-- ==== Sys2Proof/Machine/State.lean ====
section
/-! DEFINITION. The state of one hart and of the external agents it talks to, as plain data, and its reset
(10_state.md section 7, 70_reset_and_hazards.md R851). INVENTORY.md lists every field with its rule and reset value. -/

namespace Sys2Proof.Machine

/-- Memory: (address, byte) pairs with strictly rising addresses, none equal to what an unlisted address reads as.
The addresses are effective addresses (notes/assumptions/36.md). -/
abbrev Memory := List Host.Cell

/-- The exception causes the block raises (60_exceptions.md R801). -/
inductive Cause where
  | instrMisaligned
  | instrAccessFault
  | illegalInstruction
  | breakpoint
  | loadMisaligned
  | loadAccessFault
  | storeMisaligned
  | storeAccessFault
  | ecallFromU
  | ecallFromS
  | ecallFromM
  | instrPageFault
  | loadPageFault
  | storePageFault
  deriving DecidableEq, Repr

/-- A call Trap(cause, tval) on the CSR/trap port, with the pc it was made at (R800, R811). -/
structure TrapCall where
  cause : Cause
  tval  : Word
  pc    : Word
  deriving DecidableEq, Repr

/-- The machine has no fault: every error of the block is a guest trap, and the block never stops (60_exceptions.md R800,
70_reset_and_hazards.md R871). No constructor, so no step answers `fault` (safe). -/
inductive Fault where
  deriving DecidableEq, Repr

/-- Why the machine gives no next state. -/
inductive Refusal where
  /-- Raised by an arm of `exec` that has no meaning yet; none is left (safe). -/
  | notModelled (mnemonic : String)
  /-- Raised by a host configuration call made inside a batch (70_reset_and_hazards.md R865); no instruction raises it
  (safe). -/
  | configInsideBatch
  deriving DecidableEq, Repr

/-- The state. Register slots are 64 bits wide; with XLEN = 32 their low 32 bits are the register. -/
structure State where
  cfg       : Config
  ftable    : List (List FullHandler)
  ctable    : List HalfHandler
  x         : Vector Word 32
  pc        : Word
  f         : Vector Word 32
  fflags    : BitVec 5
  frm       : BitVec 3
  fs        : FS
  resvValid : Bool
  resvAddr  : Word
  mem       : Memory
  map       : List Region
  unit      : TrapUnit
  budget    : Option Nat
  eventFlag : Bool
  trapCall  : Option TrapCall
  draws     : Nat
  deriving DecidableEq, Repr

/-- XLEN in bits. -/
def State.w (s : State) : Nat := s.cfg.xlen.bits

/-- A hart created with a configuration (R850 to R852). The CSR/trap unit starts as the standard one does: of an unspecified
unit this is a DESIGN CHOICE (notes/assumptions/7.md). -/
def State.create (cfg : Config) : State where
  cfg := cfg
  ftable := buildFull cfg
  ctable := buildHalf cfg
  x := Vector.replicate 32 0
  pc := cfg.resetPc
  f := Vector.replicate 32 0
  fflags := 0
  frm := 0
  fs := .off
  resvValid := false
  resvAddr := 0
  mem := []
  map := []
  unit := TrapUnit.atReset
  budget := none
  eventFlag := false
  trapCall := none
  draws := 0

/-- The machine right after reset, which is the creation of the hart (R850). -/
def State.reset : State := State.create Config.atReset

end Sys2Proof.Machine
end

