/-- Every FP arithmetic instruction with a valid rounding mode completes with its result: the operation on its unboxed
sources, which the statements on rounding and special values describe, and its flags accrued (R612, R620, R623, R639). -/
def Obligations.FpArithmeticCompletes : Prop :=
  ∀ (s : State) (i : Instr) (F : FpFormat) (rd : Reg) (rm : BitVec 3) (r : RMode → FpResult) (m : RMode),
    IsArith s i F rd rm r → Live i s → mode s rm = some m → SetsFp i s F rd (r m).bits (r m).flags

/-- Every FP conversion to an integer, with its source format and destination range: FCVT.W, .WU, .L, .LU from .S and .D
(R633). -/
inductive Sys2Proof.Spec.IsToInt : Instr → FpFormat → Reg → Reg → BitVec 3 → Int → Int → Prop where
  | wS (rd a : Reg) (rm : BitVec 3) : IsToInt (.fcvtWS rd a rm) binary32 rd a rm (-2 ^ 31) (2 ^ 31 - 1)
  | wuS (rd a : Reg) (rm : BitVec 3) : IsToInt (.fcvtWuS rd a rm) binary32 rd a rm 0 (2 ^ 32 - 1)
  | lS (rd a : Reg) (rm : BitVec 3) : IsToInt (.fcvtLS rd a rm) binary32 rd a rm (-2 ^ 63) (2 ^ 63 - 1)
  | luS (rd a : Reg) (rm : BitVec 3) : IsToInt (.fcvtLuS rd a rm) binary32 rd a rm 0 (2 ^ 64 - 1)
  | wD (rd a : Reg) (rm : BitVec 3) : IsToInt (.fcvtWD rd a rm) binary64 rd a rm (-2 ^ 31) (2 ^ 31 - 1)
  | wuD (rd a : Reg) (rm : BitVec 3) : IsToInt (.fcvtWuD rd a rm) binary64 rd a rm 0 (2 ^ 32 - 1)
  | lD (rd a : Reg) (rm : BitVec 3) : IsToInt (.fcvtLD rd a rm) binary64 rd a rm (-2 ^ 63) (2 ^ 63 - 1)
  | luD (rd a : Reg) (rm : BitVec 3) : IsToInt (.fcvtLuD rd a rm) binary64 rd a rm 0 (2 ^ 64 - 1)

/-- The exact value of a finite pattern (R616). -/
def Sys2Proof.Spec.ratOf : FpVal → Rat
  | .fin neg m e => (if neg then -1 else 1) * (m : Rat) * (2 : Rat) ^ e
  | _ => 0

/-- k is the integer nearest to v in the sense of the mode (R622). -/
def Sys2Proof.Spec.RoundsTo (m : RMode) (v : Rat) (k : Int) : Prop :=
  match m with
  | .rtz => (0 ≤ v → (k : Rat) ≤ v ∧ v < k + 1) ∧ (v < 0 → v ≤ k ∧ (k : Rat) - 1 < v)
  | .rdn => (k : Rat) ≤ v ∧ v < k + 1
  | .rup => v ≤ k ∧ (k : Rat) - 1 < v
  | .rne => 2 * (v - k) < 1 ∧ -1 < 2 * (v - k) ∨ ((2 * (v - k) = 1 ∨ 2 * (v - k) = -1) ∧ k % 2 = 0)
  | .rmm => 2 * (v - k) < 1 ∧ -1 < 2 * (v - k) ∨ (0 ≤ v ∧ 2 * (v - k) = -1) ∨ (v < 0 ∧ 2 * (v - k) = 1)

/-- Conversion to an integer: a NaN or a rounded value out of range gives the table's value and NV alone; any other gives
the rounded value, with NX exactly when it differs from the input; a 32-bit result is sign-extended (R633, R623). -/
def Obligations.ToIntegerResults : Prop :=
  ∀ (s : State) (i : Instr) (F : FpFormat) (rd a : Reg) (rm : BitVec 3) (lo hi : Int) (m : RMode),
    IsToInt i F rd a rm lo hi → Live i s → mode s rm = some m →
    let widen : Int → Int := fun v => if hi < 2 ^ 32 then v.bmod (2 ^ 32) else v
    match F.decode (fpIn s F a) with
    | .nan _ => SetsFromFp i s rd (widen hi) 16
    | .inf neg => SetsFromFp i s rd (widen (if neg then lo else hi)) 16
    | .fin neg n e => ∃ k : Int, RoundsTo m (ratOf (.fin neg n e)) k ∧
        SetsFromFp i s rd (widen (if k < lo then lo else if hi < k then hi else k))
          (if k < lo ∨ hi < k then 16 else if (k : Rat) = ratOf (.fin neg n e) then 0 else 1)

────────

What you return must be the entries, given again word for word.

▶ Answer:
-- ==== Sys2Proof/Machine/State.lean ====
section
/-! DEFINITION. The state of one hart and of the external agents it talks to, as plain data, and its reset
(10_state.md section 7, 70_reset_and_hazards.md R851). INVENTORY.md lists every field with its rule and reset value. -/

namespace Sys2Proof.Machine

/-- Memory: (address, byte) pairs with strictly rising addresses, none equal to what an unlisted address reads as.
The addresses are effective addresses (notes/assumptions/36.md). -/
abbrev Memory := List Host.Cell

/-- The exception causes the block raises (60_exceptions.md R801). -/
inductive Cause where
  | instrMisaligned
  | instrAccessFault
  | illegalInstruction
  | breakpoint
  | loadMisaligned
  | loadAccessFault
  | storeMisaligned
  | storeAccessFault
  | ecallFromU
  | ecallFromS
  | ecallFromM
  | instrPageFault
  | loadPageFault
  | storePageFault
  deriving DecidableEq, Repr

/-- A call Trap(cause, tval) on the CSR/trap port, with the pc it was made at (R800, R811). -/
structure TrapCall where
  cause : Cause
  tval  : Word
  pc    : Word
  deriving DecidableEq, Repr

/-- The machine has no fault: every error of the block is a guest trap, and the block never stops (60_exceptions.md R800,
70_reset_and_hazards.md R871). No constructor, so no step answers `fault` (safe). -/
inductive Fault where
  deriving DecidableEq, Repr

/-- Why the machine gives no next state. -/
inductive Refusal where
  /-- Raised by an arm of `exec` that has no meaning yet; none is left (safe). -/
  | notModelled (mnemonic : String)
  /-- Raised by a host configuration call made inside a batch (70_reset_and_hazards.md R865); no instruction raises it
  (safe). -/
  | configInsideBatch
  deriving DecidableEq, Repr

/-- The state. Register slots are 64 bits wide; with XLEN = 32 their low 32 bits are the register. -/
structure State where
  cfg       : Config
  ftable    : List (List FullHandler)
  ctable    : List HalfHandler
  x         : Vector Word 32
  pc        : Word
  f         : Vector Word 32
  fflags    : BitVec 5
  frm       : BitVec 3
  fs        : FS
  resvValid : Bool
  resvAddr  : Word
  mem       : Memory
  map       : List Region
  unit      : TrapUnit
  budget    : Option Nat
  eventFlag : Bool
  trapCall  : Option TrapCall
  draws     : Nat
  deriving DecidableEq, Repr

/-- XLEN in bits. -/
def State.w (s : State) : Nat := s.cfg.xlen.bits

/-- A hart created with a configuration (R850 to R852). The CSR/trap unit starts as the standard one does: of an unspecified
unit this is a DESIGN CHOICE (notes/assumptions/7.md). -/
def State.create (cfg : Config) : State where
  cfg := cfg
  ftable := buildFull cfg
  ctable := buildHalf cfg
  x := Vector.replicate 32 0
  pc := cfg.resetPc
  f := Vector.replicate 32 0
  fflags := 0
  frm := 0
  fs := .off
  resvValid := false
  resvAddr := 0
  mem := []
  map := []
  unit := TrapUnit.atReset
  budget := none
  eventFlag := false
  trapCall := none
  draws := 0

/-- The machine right after reset, which is the creation of the hart (R850). -/
def State.reset : State := State.create Config.atReset

end Sys2Proof.Machine
end

/-- Every FP arithmetic instruction with a valid rounding mode completes with its result: the operation on its unboxed
sources, which the statements on rounding and special values describe, and its flags accrued (R612, R620, R623, R639). -/
def Obligations.FpArithmeticCompletes : Prop :=
  ∀ (s : State) (i : Instr) (F : FpFormat) (rd : Reg) (rm : BitVec 3) (r : RMode → FpResult) (m : RMode),
    IsArith s i F rd rm r → Live i s → mode s rm = some m → SetsFp i s F rd (r m).bits (r m).flags

/-- Every FP conversion to an integer, with its source format and destination range: FCVT.W, .WU, .L, .LU from .S and .D
(R633). -/
inductive Sys2Proof.Spec.IsToInt : Instr → FpFormat → Reg → Reg → BitVec 3 → Int → Int → Prop where
  | wS (rd a : Reg) (rm : BitVec 3) : IsToInt (.fcvtWS rd a rm) binary32 rd a rm (-2 ^ 31) (2 ^ 31 - 1)
  | wuS (rd a : Reg) (rm : BitVec 3) : IsToInt (.fcvtWuS rd a rm) binary32 rd a rm 0 (2 ^ 32 - 1)
  | lS (rd a : Reg) (rm : BitVec 3) : IsToInt (.fcvtLS rd a rm) binary32 rd a rm (-2 ^ 63) (2 ^ 63 - 1)
  | luS (rd a : Reg) (rm : BitVec 3) : IsToInt (.fcvtLuS rd a rm) binary32 rd a rm 0 (2 ^ 64 - 1)
  | wD (rd a : Reg) (rm : BitVec 3) : IsToInt (.fcvtWD rd a rm) binary64 rd a rm (-2 ^ 31) (2 ^ 31 - 1)
  | wuD (rd a : Reg) (rm : BitVec 3) : IsToInt (.fcvtWuD rd a rm) binary64 rd a rm 0 (2 ^ 32 - 1)
  | lD (rd a : Reg) (rm : BitVec 3) : IsToInt (.fcvtLD rd a rm) binary64 rd a rm (-2 ^ 63) (2 ^ 63 - 1)
  | luD (rd a : Reg) (rm : BitVec 3) : IsToInt (.fcvtLuD rd a rm) binary64 rd a rm 0 (2 ^ 64 - 1)

/-- The exact value of a finite pattern (R616). -/
def Sys2Proof.Spec.ratOf : FpVal → Rat
  | .fin neg m e => (if neg then -1 else 1) * (m : Rat) * (2 : Rat) ^ e
  | _ => 0

/-- k is the integer nearest to v in the sense of the mode (R622). -/
def Sys2Proof.Spec.RoundsTo (m : RMode) (v : Rat) (k : Int) : Prop :=
  match m with
  | .rtz => (0 ≤ v → (k : Rat) ≤ v ∧ v < k + 1) ∧ (v < 0 → v ≤ k ∧ (k : Rat) - 1 < v)
  | .rdn => (k : Rat) ≤ v ∧ v < k + 1
  | .rup => v ≤ k ∧ (k : Rat) - 1 < v
  | .rne => 2 * (v - k) < 1 ∧ -1 < 2 * (v - k) ∨ ((2 * (v - k) = 1 ∨ 2 * (v - k) = -1) ∧ k % 2 = 0)
  | .rmm => 2 * (v - k) < 1 ∧ -1 < 2 * (v - k) ∨ (0 ≤ v ∧ 2 * (v - k) = -1) ∨ (v < 0 ∧ 2 * (v - k) = 1)

/-- Conversion to an integer: a NaN or a rounded value out of range gives the table's value and NV alone; any other gives
the rounded value, with NX exactly when it differs from the input; a 32-bit result is sign-extended (R633, R623). -/
def Obligations.ToIntegerResults : Prop :=
  ∀ (s : State) (i : Instr) (F : FpFormat) (rd a : Reg) (rm : BitVec 3) (lo hi : Int) (m : RMode),
    IsToInt i F rd a rm lo hi → Live i s → mode s rm = some m →
    let widen : Int → Int := fun v => if hi < 2 ^ 32 then v.bmod (2 ^ 32) else v
    match F.decode (fpIn s F a) with
    | .nan _ => SetsFromFp i s rd (widen hi) 16
    | .inf neg => SetsFromFp i s rd (widen (if neg then lo else hi)) 16
    | .fin neg n e => ∃ k : Int, RoundsTo m (ratOf (.fin neg n e)) k ∧
        SetsFromFp i s rd (widen (if k < lo then lo else if hi < k then hi else k))
          (if k < lo ∨ hi < k then 16 else if (k : Rat) = ratOf (.fin neg n e) then 0 else 1)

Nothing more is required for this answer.